Logo, amar os inimigos não pode significar que não se deva estabelecer diferença alguma entre eles e os amigos. Se este conceito parece de difícil prática, é impossível mesmo apenas por entender-se falsamente que ele manda que se dê o mesmo lugar no coração tanto ao amigo como ao inimigo. Uma vez que a pobreza da linguagem humana obriga a que nos sirvamos do mesmo termo para exprimir matizes diversos de um sentimento, cabe à razão estabelecer as diferenças, conforme os casos. Portanto, amar os inimigos não é lhes ter uma afeição que não está na natureza, visto que o contato de um inimigo nos faz bater o coração de modo muito diverso do seu batimento ao contato de um amigo. Amar os inimigos é não lhes guardar ódio, nem rancor, nem desejos de vingança; é perdoar-lhes o mal que nos causem, sem pensamento oculto e sem condições; é não opor nenhum obstáculo à reconciliação com eles; é desejar-lhes o bem e não o mal; é experimentar alegria, em vez de pesar, com o bem que lhes venha; é socorrê-los, quando se apresenta a ocasião; é abster-se — seja por palavras, seja por atos — de tudo o que possa prejudicá-los; finalmente, é lhes retribuir sempre o mal com o bem, sem a intenção

de humilhá-los. Quem assim procede preenche as condições do mandamento: amem os seus inimigos.

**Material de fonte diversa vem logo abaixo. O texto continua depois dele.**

/-! ### The mode switch -/

/-- The operands from 3 up name no mode (30_encoding.md R86). -/
theorem modeOfOperand_of_reserved {v : Word} (h : 3 ≤ v.toNat) : modeOfOperand v = none := by
  have hne (n : Word) (hn : n.toNat < 3) : v ≠ n := by
    rintro rfl
    exact Nat.not_lt.mpr h hn
  rw [modeOfOperand, if_neg (hne 0 (by decide)), if_neg (hne 1 (by decide)),
    if_neg (hne 2 (by decide))]

/-- The operand that names a mode is the mode's code (10_state.md R42). -/
theorem modeOfOperand_code (m : Mode) : modeOfOperand m.code = some m := by
  cases m <;> rfl

theorem setMode_code_of_ne {m : Mode} {s : State} (h : s.mode ≠ m) :
    setMode m.code s = switchMode m s := by
  rw [setMode, modeOfOperand_code]
  exact if_neg h.symm

/-- To leave PWM or SEQUENCE mode for STATIC mode stops both engines and clears the outputs
(44_mode_outputs.md R211). -/
theorem switchMode_static_of_ne {s : State} (h : s.mode ≠ .static) :
    switchMode .static s = { s with waveActive := false, seqActive := false, out := 0 } := by
  have hrunning : s.waveActive = true ∨ s.seqActive = true := by
    by_contra hidle
    rw [not_or, Bool.not_eq_true, Bool.not_eq_true] at hidle
    exact h ((mode_static_iff s).mpr hidle)
  rw [switchMode, stopBoth_eq, if_pos hrunning]

theorem switchMode_sequence (s : State) :
    switchMode .sequence s = { s with
      waveActive := false, out := 1, seqCur := 0, seqLastStep := s.tick, seqActive := true } :=
  startSequence_eq s.seqStep s

theorem exec_setMode_of_fixed {v : Word} {s : State} (h : ∀ m, modeOfOperand v = some m → s.mode = m) :
    exec (.setMode v) s = .next { s with resp := 0 } :=
  congrArg (answer 0) (setMode_of_mode h)

theorem exec_setMode_code_of_ne {m : Mode} {s : State} (h : s.mode ≠ m) :
    exec (.setMode m.code) s = answer 0 (switchMode m s) :=
  congrArg (answer 0) (setMode_code_of_ne h)

/-- Settles O52: a reserved operand names no mode, and the operands 0, 1 and 2 are the codes of the three
modes, each of which is switched to from any other. -/
theorem setModeCommand : Obligations.SetModeCommand := by
  refine fun v s => ⟨fun h => ?_, ?_, ?_, ?_, ?_⟩
  · exact exec_setMode_of_fixed (by simp [modeOfOperand_of_reserved h])
  · rintro rfl
    exact exec_setMode_of_fixed (by simp [modeOfOperand_code])
  · rintro rfl h
    exact (exec_setMode_code_of_ne h).trans (congrArg (answer 0) (switchMode_static_of_ne h))
  · rintro rfl h
    exact exec_setMode_code_of_ne h
  · rintro rfl h
    exact (exec_setMode_code_of_ne h).trans (congrArg (answer 0) (switchMode_sequence s))

/-! ### Manual control and read-back -/

theorem exec_ledWrite_of_static {s : State} (h : s.mode = .static) (ch : BitVec 16) (val : Bool) :
    exec (.ledWrite ch val) s = .next { s.setOut (channelOperand s ch) val with resp := 0 } :=
  congrArg (answer 0) (if_pos h)

theorem exec_ledWrite_of_ne {s : State} (h : s.mode ≠ .static) (ch : BitVec 16) (val : Bool) :
    exec (.ledWrite ch val) s = .next { s with resp := 0 } :=
  congrArg (answer 0) (if_neg h)

/-- Settles O53: in STATIC mode the one line that `OUT[i] <- b` changes, elsewhere the response alone. -/
theorem ledWriteCommand : Obligations.LedWriteCommand := by
  refine fun ch val s => ⟨fun hw hq => ?_, fun hactive => ?_⟩
  · have hm : s.mode = .static := (mode_static_iff s).mpr ⟨hw, hq⟩
    exact ⟨_, exec_ledWrite_of_static hm ch val, rfl, fun i =>
      ledOut_setOut s (channelOperand s ch) i val (channelOperand_lt_32 s ch)⟩
  · refine exec_ledWrite_of_ne (fun hm => ?_) ch val
    obtain ⟨hw, hq⟩ := (mode_static_iff s).mp hm
    simp [hw, hq] at hactive

/-- Settles O54: the response is the output word, cut at `N_CH`. -/
theorem getOutputsCommand : Obligations.GetOutputsCommand :=
  fun s => ⟨_, rfl, rfl, fun i _ => outputs_getLsbD s i⟩

/-! ### A change of owner -/

/-- The outputs a new owner begins with: all off, but channel 0 on for the chase (44_mode_outputs.md
R210, 43_sequencer.md R191). -/
def State.OutputsAtOwnerChange (s : State) : Prop := s.out = if s.mode = .sequence then 1 else 0

theorem State.OutputsAtOwnerChange.of_off {s : State} (hout : s.out = 0) (hm : s.mode ≠ .sequence) :
    s.OutputsAtOwnerChange :=
  hout.trans (if_neg hm).symm

theorem startWave_outputs (s : State) : (startWave s).OutputsAtOwnerChange := .of_off rfl nofun

theorem startSequence_outputs (v : Word) (s : State) : (startSequence v s).OutputsAtOwnerChange := by
  rw [startSequence_eq]
  rfl

/-- A stop of the wave that changes the mode forces the outputs off, and no chase was hidden behind the
wave (42_pwm_wave.md R161, 10_state.md R46 item 6). -/
theorem stopWave_outputs {s : State} (hs : s.Inv) (h : (stopWave s).mode ≠ s.mode) :
    (stopWave s).OutputsAtOwnerChange := by
  cases hw : s.waveActive with
  | false => exact absurd (congrArg State.mode (stopWave_of_inactive hw)) h
  | true =>
    rw [stopWave_of_active hw]
    refine .of_off rfl fun hm => hs.engines ⟨hw, ?_⟩
    exact ((mode_sequence_iff _).mp hm).2

/-- A stop of the chase that changes the mode forces the outputs off (43_sequencer.md R192). -/
theorem stopSequence_outputs {s : State} (h : (stopSequence s).mode ≠ s.mode) :
    (stopSequence s).OutputsAtOwnerChange := by
  cases hq : s.seqActive with
  | false => exact absurd (congrArg State.mode (stopSequence_of_inactive hq)) h
  | true =>
    rw [stopSequence_of_active hq]
    refine .of_off rfl fun hm => ?_
    exact absurd ((mode_sequence_iff _).mp hm).2 Bool.false_ne_true

/-- `SET_MODE` changes the mode by the stops or by a start (44_mode_outputs.md R211). -/
theorem setMode_outputs {v : Word} {s : State} (h : (setMode v s).mode ≠ s.mode) :
    (setMode v s).OutputsAtOwnerChange := by
  rcases setMode_cases v s with hset | ⟨-, hm, hset⟩ | ⟨-, -, hset⟩ | ⟨-, -, hset⟩
  · exact absurd (congrArg State.mode hset) h
  · rw [hset, show stopSequence (stopWave s) = _ from switchMode_static_of_ne hm]
    exact .of_off rfl nofun
  · rw [hset]
    exact startWave_outputs s
  · rw [hset]
    exact startSequence_outputs s.seqStep s

/-- Settles O59: the five commands that start or stop an engine; every other command keeps the mode. -/
theorem ownerChangeForcesOutputsOff : Obligations.OwnerChangeForcesOutputsOff := by
  intro i s t hs h hmode
  cases i <;> cases h
  case setMode v => exact setMode_outputs (v := v) (s := s) hmode
  case startWave => exact startWave_outputs s
  case stopWave => exact stopWave_outputs hs hmode
  case startSequence v => exact startSequence_outputs v s
  case stopSequence => exact stopSequence_outputs (s := s) hmode
  case ledWrite ch val =>
    split at hmode <;> exact absurd rfl hmode
  all_goals exact absurd rfl hmode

4. Para o incrédulo, amar os inimigos é um contrassenso, Aquele para quem a vida

presente é tudo vê no seu inimigo um ser prejudicial, que lhe perturba o repouso, e pensa que só a morte pode livrá-lo. Daí, o desejo de vingar-se. Não tem nenhum interesse em perdoar, a não ser para satisfazer o seu orgulho perante o mundo. Em certos casos, perdoar-lhe parece mesmo uma fraqueza indigna de si. Se não se vingar, nem por isso deixará de conservar rancor e desejo secreto de mal contra o outro.

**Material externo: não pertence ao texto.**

-- ==== Sys2Proof/WellFormed.lean ====
section
/-! DEFINITION. Which instruction words are well-formed: register classes (R282), modifiers (R290, R291), types and
rounding (R287), and each entry's own fields. What depends on the core or on the launch (R292, R227, R70, R230) is checked
when the instruction executes. A word that breaks any of these traps with TC_ILLOP (R293). -/

namespace Sys2Proof

/-- The class of a register field (R282) and the modifiers the entry accepts on it (R290). -/
inductive Slot where
  /-- not used: code 0x00, no modifier -/
  | unused
  /-- g0-g15 read, last-use accepted -/
  | g
  /-- g0-g15 written -/
  | gd
  /-- scalar source: g0-g15 or q0-q5; `nz` when N and Z are accepted -/
  | sc (nz : Bool)
  /-- scalar destination -/
  | scd
  /-- scalar destination, or an f-register (movi with IT 3, R302) -/
  | scfd
  /-- vector source: f0-f31, q6, q7 -/
  | v (nz : Bool)
  /-- vector source of an entry that accepts no modifier (R347) -/
  | vn
  /-- vector destination f0-f31 -/
  | vd
  /-- vector destination, or q6, q7 (vmov, R352) -/
  | vdq
  /-- f0-f31 read only (vst data, vcvt C) -/
  | f
  /-- f24-f31, a stream register written (R361) -/
  | strmD
  /-- f24-f31, a stream register inspected (R361) -/
  | strmS
  /-- k1-k7 written -/
  | kd
  /-- k0-k7 read -/
  | ks
  /-- acc0-acc7 -/
  | acc
  /-- wm0-wm7 -/
  | wm
  /-- t0-t7, no last-use -/
  | tn
  /-- t0-t7 as a source that last-use releases (R374) -/
  | tl
  /-- q0-q7, inspected (R336) -/
  | qq
  deriving DecidableEq, Repr

/-- One register field of an instruction: its class, its code and its modifiers. -/
structure Field where
  slot : Slot
  code : BitVec 6
  last : Bool
  neg : Bool
  abs : Bool
  deriving DecidableEq, Repr

/-- The codes of each class (R282). -/
def Slot.codeOk (k : Slot) (c : Nat) : Bool :=
  match k with
  | .unused => c = 0
  | .g | .gd => c < 16
  | .sc _ | .scd => c < 16 || (48 ≤ c && c < 54)
  | .scfd => c < 54
  | .v _ | .vn => (16 ≤ c && c < 48) || c = 54 || c = 55
  | .vdq => (16 ≤ c && c < 48) || c = 54 || c = 55
  | .vd | .f => 16 ≤ c && c < 48
  | .strmD | .strmS => 40 ≤ c && c < 48
  | .kd => 1 ≤ c && c < 8
  | .ks | .acc | .wm => c < 8
  | .tn | .tl => 56 ≤ c
  | .qq => 48 ≤ c && c < 56

/-- Whether the class accepts a last-use bit on this code (R290, R227). -/
def Slot.lastOk (k : Slot) (c : Nat) : Bool :=
  match k with
  | .g | .tl | .f => true
  | .sc _ | .v _ => c < 48
  | _ => false

/-- Whether the class accepts N and Z (R290). -/
def Slot.nzOk (k : Slot) : Bool :=
  match k with
  | .sc nz | .v nz => nz
  | _ => false

/-- A register field within its class and modifiers. -/
def Field.ok (x : Field) : Bool :=
  x.slot.codeOk x.code.toNat && (!x.last || x.slot.lastOk x.code.toNat) && ((!x.neg && !x.abs) || x.slot.nzOk)

/-- The fields A, B, C, D of format R, in the order of R294; a `D` that is read comes last. -/
def FmtR.fields (x : FmtR) (d a b c : Slot) : List Field :=
  [⟨a, x.a, x.ma.getLsbD 2, x.ma.getLsbD 1, x.ma.getLsbD 0⟩, ⟨b, x.b, x.mb.getLsbD 2, x.mb.getLsbD 1, x.mb.getLsbD 0⟩,
   ⟨c, x.c, x.mc.getLsbD 2, x.mc.getLsbD 1, x.mc.getLsbD 0⟩, ⟨d, x.d, false, false, false⟩]

/-- The fields of format E. -/
def FmtE.fields (x : FmtE) (d a b c : Slot) : List Field :=
  [⟨a, x.a, x.la, false, false⟩, ⟨b, x.b, x.lb, false, false⟩, ⟨c, x.c, x.lc, false, false⟩,
   ⟨d, x.d, false, false, false⟩]

/-- The fields of format I. -/
def FmtI.fields (x : FmtI) (d a : Slot) : List Field :=
  [⟨a, x.a, x.la, false, false⟩, ⟨d, x.d, false, false, false⟩]

/-- The fields of format M: base, index (absent for 0x3F, R285), data. -/
def FmtM.fields (x : FmtM) (data : Slot) : List Field :=
  ⟨.g, x.base, x.lbase, false, false⟩ ::
    ((if x.idx = 0x3F then [] else [⟨.g, x.idx, x.lidx, false, false⟩]) ++ [⟨data, x.dr, false, false, false⟩])

/-- No modifier bits, `CLAMP`, `SCALE`, `DT` or `RM` (the last-use bits are the fields' own). -/
def FmtR.plain (x : FmtR) : Bool := x.clamp = 0 && x.scale = 0 && x.dt = 0 && x.rm = 0

/-- `DT` 1 or 2, no rounding, `CLAMP` 0 or 3 with any `SCALE` when `cs` (R296), else none. -/
def FmtR.intOk (x : FmtR) (cs : Bool) : Bool :=
  (x.dt = 1 || x.dt = 2) && x.rm = 0 && (if cs then x.clamp = 0 || x.clamp = 3 else x.clamp = 0 && x.scale = 0)

/-- The types `dts`, `RM` 0-5 for the float ones and 0 for the others, `CLAMP` and `SCALE` when `cs` (R343, R353, R355). -/
def FmtR.typeOk (x : FmtR) (dts : List Nat) (cs : Bool) : Bool :=
  dts.contains x.dt.toNat && (if x.dt = 9 || x.dt = 15 then x.rm.toNat ≤ 5 else x.rm = 0) &&
    (cs || (x.clamp = 0 && x.scale = 0))

/-- An FP4 or BFP type code (R349). -/
def blockType (t : Nat) : Bool := t = 14 || (16 ≤ t && t ≤ 22)

/-- The C field of `vcvt` (R349). -/
def FmtR.vcvtC (x : FmtR) : Slot :=
  if x.dt = 15 then .f else if blockType x.dt.toNat || blockType x.b.toNat then .g else .unused

/-- The type fields of `vcvt` (R349): the source type stands in field B. -/
def FmtR.vcvtOk (x : FmtR) : Bool :=
  ((3 ≤ x.b.toNat && x.b.toNat ≤ 14) || (16 ≤ x.b.toNat && x.b.toNat ≤ 22)) && 3 ≤ x.dt.toNat && x.dt.toNat ≤ 22 &&
    x.rm.toNat ≤ 5 && x.mb = 0 && !(x.dt = 15 && blockType x.b.toNat)

/-- The memory forms of R321: sizes 0-3 and the accepted `ORD`. -/
def FmtM.memOk (x : FmtM) (ords : List Nat) : Bool :=
  x.size.toNat ≤ 3 && ords.contains x.ord.toNat && !(x.idx = 0x3F && x.lidx)

/-- The vector memory forms of R356. -/
def FmtM.vecOk (x : FmtM) (ords : List Nat) : Bool :=
  x.size = 4 && ords.contains x.ord.toNat && !(x.idx = 0x3F && x.lidx)

/-- The atomic forms of R328: `SIZE` 2 or 3 and a `SCOPE` of 0-4. -/
def FmtM.atomOk (x : FmtM) : Bool :=
  (x.size = 2 || x.size = 3) && x.off.toNat >>> 17 ≤ 4 && !(x.idx = 0x3F && x.lidx)

/-- The `IT` code of an immediate form (R302): 3 only for `movi`. -/
def FmtI.itOk (x : FmtI) : Bool := x.it.toNat ≤ 2

/-- The immediate widened under R288. -/
def FmtI.value (x : FmtI) : Word :=
  match x.it.toNat with
  | 0 => x.imm.signExtend 64
  | 2 => x.imm.setWidth 64 <<< 32
  | _ => x.imm.setWidth 64

/-- Bits [hi:lo] of an engine command field. -/
def FmtE.cb (x : FmtE) (hi lo : Nat) : Nat := (x.cmd.toNat >>> lo) % 2 ^ (hi + 1 - lo)

/-- The write-back formats of R379. -/
def accwbFormat (t : Nat) : Bool := t = 3 || t = 7 || (9 ≤ t && t ≤ 14) || (16 ≤ t && t ≤ 22)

Para o crente e, sobretudo, para o espírita, é muito diversa a maneira de ver, porque suas vistas se lançam sobre o passado e sobre o futuro, entre os quais a vida atual não passa de um simples ponto. Sabe ele que, pela mesma destinação da Terra, deve esperar topar aí com homens maus e perversos; que as maldades com que se defronta fazem parte das provas que lhe cumpre suportar e o elevado ponto de vista em que se coloca lhe torna menos amargas as atribulações — quer venham dos homens, quer das coisas. Se não se queixa das provas, tampouco deve se queixar

dos que lhe servem de instrumento. Se, em vez de se queixar, agradece a Deus pela

experimentação, deve também agradecer a mão que lhe dá ocasião de demonstrar a

sua paciência e a sua resignação. Esta ideia o dispõe naturalmente ao perdão. Sente,

além disso, que quanto mais generoso for, tanto mais se engrandece aos seus próprios olhos e se põe fora do alcance dos dardos do seu inimigo.

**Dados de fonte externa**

/-- Why a step stops the model. No instruction of this model ends in one. -/
inductive Fault where
  /-- raised by `step` alone, when the agenda names a core the module does not have; safe -/
  | noSuchCore
  deriving DecidableEq, Repr

/-- Why a step is refused. -/
inductive Refusal where
  /-- raised by an arm of `exec` whose instruction has no meaning yet; safe -/
  | notModelled (mnemonic : String)
  deriving DecidableEq, Repr

/-- The states of a context (R162). -/
inductive CtxState where
  | free
  | ready
  | running
  | blocked
  | hopping
  | saved
  deriving DecidableEq, Repr

/-- What a Blocked context waits for (R162), with the request it has already made. -/
inductive Await where
  | none
  /-- a queue register of its launch on its tile (R227) -/
  | queue (q : Nat)
  /-- the word of this memory key becoming full (R325) -/
  | full (key : Nat)
  /-- the word of this memory key becoming empty (R325) -/
  | empty (key : Nat)
  /-- a watermark hold, a page under migration, or a redirect notice (R137, R123, R124) -/
  | hold
  /-- a translation ticket (R112) -/
  | ticket (n : Nat)
  /-- a claim or a take of the ring with this header key (R149) -/
  | ring (key : Nat)
  /-- all refusal entries in use (R165) -/
  | refusals
  /-- `bwait` until this cycle, or without a bound (R334) -/
  | barrier (key : Nat) (deadline : Option Nat)
  /-- the reply of the expert paging unit (R392): result code and the record -/
  | expert (req : Nat) (reply : Option (Nat × BitVec 128))
  /-- the steal round of a pop (R193): directions tried -/
  | steal (tried : Nat)
  /-- a command of the matrix engine that this strand waits for (R377, R380), with its result -/
  | matrix (id : Nat) (result : Option Word)
  /-- a collective round (R395, R398) -/
  | collective (round : Nat)
  /-- fewer than 4 tile launches outstanding (R400) -/
  | launches
  /-- fewer than 32 port launches outstanding (R214) -/
  | port
  /-- the completion that a control-window read waits for (R78, R117, R172, R183) -/
  | window
  /-- pushed stream elements that must be performed first (R363, R266) -/
  | stream
  /-- elements of `sendk` that must be added first (R200, R268) -/
  | elements
  /-- the vector engine, behind a command that waits there (R224) -/
  | vector
  /-- a streamer's acknowledgement (R387) -/
  | ack
  deriving DecidableEq, Repr

/-- A vector register: 64 lanes of 32 bits and a poison bit per lane (R340). -/
structure VReg where
  lane : Tbl (BitVec 32) := []
  poison : BitVec 64 := 0
  deriving DecidableEq, Repr

/-- A stream register as it stood before an instruction took a window of it: its position, its overrun flag, the elements it held, and the vector in
the register. -/
structure UndoStrm where
  n : Nat
  pos : Nat
  ovr : Bool
  fetched : List (Nat × BitVec 32 × Bool)
  reg : VReg
  deriving DecidableEq, Repr

/-- What a vector instruction has popped that has performed some of its lanes (R263), so that a trap can put it back (R312): entries of the scalar and
the vector queue registers, and the stream registers. -/
structure Undo where
  q : Tbl (List Word) := []
  qv : Tbl (List VReg) := []
  strm : List UndoStrm := []
  deriving DecidableEq, Repr

/-- A context: the scalar state of a strand (R159, R161), or of a control core or firmware core in native mode. -/
structure Ctx where
  st : CtxState := .free
  pc : Word := 0
  g : Tbl Word := []
  /-- bit n is 1 while gn is live (R161) -/
  live : BitVec 16 := 0
  strandId : BitVec 32 := 0
  prio : Nat := 0
  launch : Nat := 0
  /-- `VL` (R238) -/
  vl : Nat := 64
  /-- `TRAPVEC`, `TRAPCODE`, `TRAPPC`, `TRAPARG`, `TRAPST` (R311) -/
  vec : Word := 0
  code : Word := 0
  rpc : Word := 0
  arg : Word := 0
  inh : Bool := false
  /-- `RNDCTL.RM` (R247) -/
  rm : BitVec 3 := 0
  /-- `AFLAGS` (R252) -/
  aflags : BitVec 6 := 0
  /-- `CYCLES` counted so far, and since which cycle it counts on (R320) -/
  cyc : Nat := 0
  cycFrom : Nat := 0
  await : Await := .none
  /-- the instruction it waits at, with the word it was read from -/
  waitAt : Option Instr := none
  /-- virtual pages (of 64 KiB) whose ticket failed for the access it waits at (R112) -/
  failed : List Nat := []
  /-- of the vector instruction it waits at: the active lanes read at issue (R289), its vector operands once lanes have been performed, and
  those lanes with what it has popped (R263, R357) -/
  act : Option (BitVec 64) := none
  data : List VReg := []
  lanes : BitVec 64 := 0
  undo : Option Undo := none
  /-- the model's number of the place that the command it waits at has in the vector engine's queue (R224) -/
  line : Option Nat := none
  /-- the f-registers that a comparison which waits in that queue has captured (R225) -/
  regs : List VReg := []
  deriving DecidableEq, Repr

/-- A context that waits for nothing. -/
def Ctx.settled (c : Ctx) : Ctx :=
  { c with await := .none, waitAt := none, failed := [], act := none, data := [], lanes := 0, undo := none, line := none,
           regs := [] }

/-- A cached line of instructions (R317): eight words, with their poison, of a PASID's 64-byte line. -/
structure ILine where
  pasid : Nat
  line : Nat
  words : List (Word × Bool)
  deriving DecidableEq, Repr

/-- A run-queue entry (R163). -/
structure RunEntry where
  ctx : Nat
  level : Nat
  since : Nat
  deriving DecidableEq, Repr

/-- A listed refusal (R165): the message, and while a notice reserves for it, until which cycle; whether its reservation has ended unused since a
context last became free (R166). -/
structure Listed where
  msg : Nat
  reservedUntil : Option Nat
  lapsed : Bool := false
  deriving DecidableEq, Repr

/-- One core of a tile, or a control or firmware core: what its strands share. -/
structure CoreSt where
  f : Tbl VReg := []
  /-- bit n is 1 while fn is dead (R290) -/
  fdead : BitVec 32 := 0
  k : Tbl Word := []
  run : Option Nat := none
  runSince : Nat := 0
  runq : List RunEntry := []
  /-- `MBPC0`-`MBPC3`, `MBCFG0`-`MBCFG3` (R164) -/
  mbpc : Tbl Word := []
  mbcfg : Tbl Word := []
  /-- the context list, and the ring-space list of each mailbox (R165) -/
  ctxList : List Listed := []
  ringList : Tbl (List Listed) := []
  icache : List ILine := []
  /-- halt-on-breakpoint, and the context a debugger halt stopped (R316) -/
  haltOn : Bool := false
  halted : Option Nat := none
  deriving DecidableEq, Repr

/-- The semaphore of a tile register (R236). -/
inductive Sem where
  | empty
  | loading
  | full
  deriving DecidableEq, Repr

/-- A tile register (R236, R366): elements keyed 64 × row + column as signed mantissas, block deltas keyed
64 × row + block, poisoned limbs keyed like elements. -/
structure TReg where
  sem : Sem := .empty
  cfg : Word := 0
  base : Nat := 0
  elem : Tbl Int := []
  delta : Tbl Nat := []
  poison : Tbl Bool := []
  deriving DecidableEq, Repr

/-- An accumulator (R255): 96-bit elements keyed 64 × row + column, those whose words are poisoned (R235), and the sticky bits. -/
structure Acc where
  val : Tbl (BitVec 96) := []
  bad : Tbl Bool := []
  anchor : Nat := 0
  anchored : Bool := false
  ovf : Bool := false
  poison : Bool := false
  deriving DecidableEq, Repr

/-- Which tile-load command (R369, R371, R373). -/
inductive LoadKind where
  | tld
  | tldx
  | tldxsg
  | tst
  deriving DecidableEq, Repr

/-- A command of the tile-load unit with its captured operands (R225); rows are issued in order, the lowest first (R198). -/
structure LoadCmd where
  /-- the model's number of the command -/
  id : Nat := 0
  kind : LoadKind
  reg : Nat
  cfg : Word
  a : Word
  b : Word
  base : Nat
  mode : Nat
  filt : Bool
  ctl : Word
  launch : Nat
  pasid : Nat
  ctx : Nat
  /-- the index of the issuing context, whose stack window it uses -/
  x : Nat := 0
  /-- rows not yet arrived, and below which row each has been issued -/
  rows : List Nat := []
  issued : Nat := 0
  index : Tbl Nat := []
  started : Bool := false
  /-- `RNDSEED` when it started: its steps of the stochastic source are its own from then on (R249) -/
  seed : BitVec 32 := 1
  /-- flags raised so far, and the ticket it is frozen on -/
  flags : BitVec 6 := 0
  ticket : Option Nat := none
  failed : Bool := false
  deriving DecidableEq, Repr

/-- Which matrix-engine command (R374 to R380). -/
inductive MatKind where
  | mma
  | accz
  | accrd
  | accwb
  | accstat
  deriving DecidableEq, Repr

/-- A command of the matrix engine with its captured operands. -/
structure MatCmd where
  id : Nat
  kind : MatKind
  acc : Nat
  ta : Nat := 0
  tb : Nat := 0
  cfga : Word := 0
  cfgb : Word := 0
  relA : Bool := false
  relB : Bool := false
  pairs : List (Nat × Nat) := []
  /-- `accrd` and `accwb`: row or row count, type, mode, destination f-register, active lanes, address, base -/
  row : Nat := 0
  ty : Nat := 0
  mode : Nat := 0
  fd : Nat := 0
  active : BitVec 64 := 0
  addr : Word := 0
  base : Nat := 0
  bsz : Nat := 16
  ctx : Nat := 0
  launch : Nat := 0
  pasid : Nat := 0
  /-- the index of the issuing context, whose stack window it uses -/
  x : Nat := 0
  /-- a write-back frozen on this ticket, and whether one has failed -/
  ticket : Option Nat := none
  failed : Bool := false
  /-- rows a write-back has still to write, the bytes of a word whose rest the next row holds, and the flags raised so far -/
  rows : List Nat := []
  carry : List (Nat × Bool) := []
  flags : BitVec 6 := 0
  /-- `RNDSEED` when it started: its steps of the stochastic source are its own from then on (R249) -/
  seed : BitVec 32 := 1
  /-- begun, and taken from the engine by a drain -/
  begun : Bool := false
  deriving DecidableEq, Repr

/-- A vector source of a command as it was captured (R225): its value, or a window of a bound read stream: the register and the ordinal of its
first element (R239). -/
inductive VecSrc where
  | val (v : VReg)
  | win (n p : Nat)
  deriving DecidableEq, Repr

/-- What a command of the vector engine writes: an f-register, or a predicate. -/
inductive VecDst where
  | f (n : Nat)
  | k (n : Nat)
  deriving DecidableEq, Repr

/-- A command of the vector engine with what it captured at its issue (R225): the sources in field order, the active lanes (R289), `RNDCTL.RM`,
`VL`, the predicate of `vsel` or the control word of `vcvt`, the context index and, for a bound write stream, the ordinal of its next element. -/
structure VecOps where
  i : Instr
  dst : VecDst := .f 0
  src : List VecSrc := []
  act : BitVec 64 := 0
  rm : BitVec 3 := 0
  vl : Nat := 64
  w : Word := 0
  x : Nat := 0
  pos : Nat := 0
  deriving DecidableEq, Repr

/-- How far a command in the vector engine's queue is (R224): performed, its flags waiting to be raised; waiting, with this number of the model, at
the strand that issued it, which performs it; or captured and not yet started. -/
inductive VecStage where
  | done
  | own (id : Nat)
  | held (o : VecOps)
  deriving DecidableEq, Repr

/-- A command of the vector engine, with the flags that it raises in `AFLAGS` when it completes (R253). -/
structure VecCmd where
  ctx : Nat
  flags : BitVec 6
  launch : Nat := 0
  stage : VecStage := .done
  deriving DecidableEq, Repr

/-- An element pushed to a write stream and not yet performed (R239, R362): ordinal, value, poison, and of the strand that pushed it the key
of its context while it lives, the rounding mode, the launch and the context index whose stack window it uses. -/
structure Pushed where
  p : Nat
  v : BitVec 32
  bad : Bool
  ctx : Nat
  rm : BitVec 3
  launch : Nat
  x : Nat
  deriving DecidableEq, Repr

/-- A bound stream register (R239, R360): the descriptor, the position, the elements fetched ahead or pushed and not yet
performed, the flags; the launch and the context index of the strand that bound it. -/
structure Stream where
  bound : Bool := false
  desc : BitVec 512 := 0
  pos : Nat := 0
  esz : Nat := 4
  ovr : Bool := false
  fault : Bool := false
  lowest : Option Word := none
  fetched : List (Nat × BitVec 32 × Bool) := []
  pushed : List Pushed := []
  launch : Nat := 0
  ctx : Nat := 0
  /-- the model's number of the binding -/
  id : Nat := 0
  /-- the page (of 64 KiB) whose ticket failed for the pushed element that comes next, and for the next one to be fetched -/
  failed : List Nat := []
  readFailed : List Nat := []
  deriving DecidableEq, Repr

/-- Banks retained for a successor (R171). -/
structure Retained where
  spb : Nat
  succ : BitVec 32
  pasid : Nat
  since : Nat
  deriving DecidableEq, Repr

/-- A tile (R223 to R239, R364 to R401): what its launches share. -/
structure Tile where
  /-- the launches it runs: the ordinary one or producer first, then its dependent (R156) -/
  runs : List Nat := []
  rndseed : BitVec 32 := 1
  dupdrop : BitVec 32 := 0
  tcfg : Tbl Word := []
  treg : Tbl TReg := []
  acc : Tbl Acc := []
  loadQ : List LoadCmd := []
  matQ : List MatCmd := []
  matRun : Option MatCmd := none
  vecQ : List VecCmd := []
  vecRun : Option VecCmd := none
  /-- tile copies queued and not yet started, and the history of tags (R383, R385) -/
  copyQ : List Nat := []
  tag : Nat := 0
  tags : List (Nat × Nat) := []
  errlog : List Word := []
  lost : Nat := 0
  deque : List (BitVec 128) := []
  dqcfg : BitVec 1 := 0
  /-- entries reserved for a steal reply (R193), the deque-space list (R187), where the last round began -/
  stealRes : Nat := 0
  dqList : List Listed := []
  stealDir : Nat := 3
  strm : Tbl Stream := []
  /-- launches issued by this tile since module reset (R400) -/
  launchCount : Nat := 0
  retained : Option Retained := none
  deriving DecidableEq, Repr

O homem que ocupa elevada posição no mundo não se julga ofendido com os insultos daquele a quem considera seu inferior. O mesmo se dá com o que, no mundo moral, se eleva acima da humanidade material. Este compreende que o ódio e o rancor o desonrariam e rebaixariam. Ora, para ser superior ao seu adversário, é preciso que tenha a alma maior, mais nobre, mais generosa do que a desse último.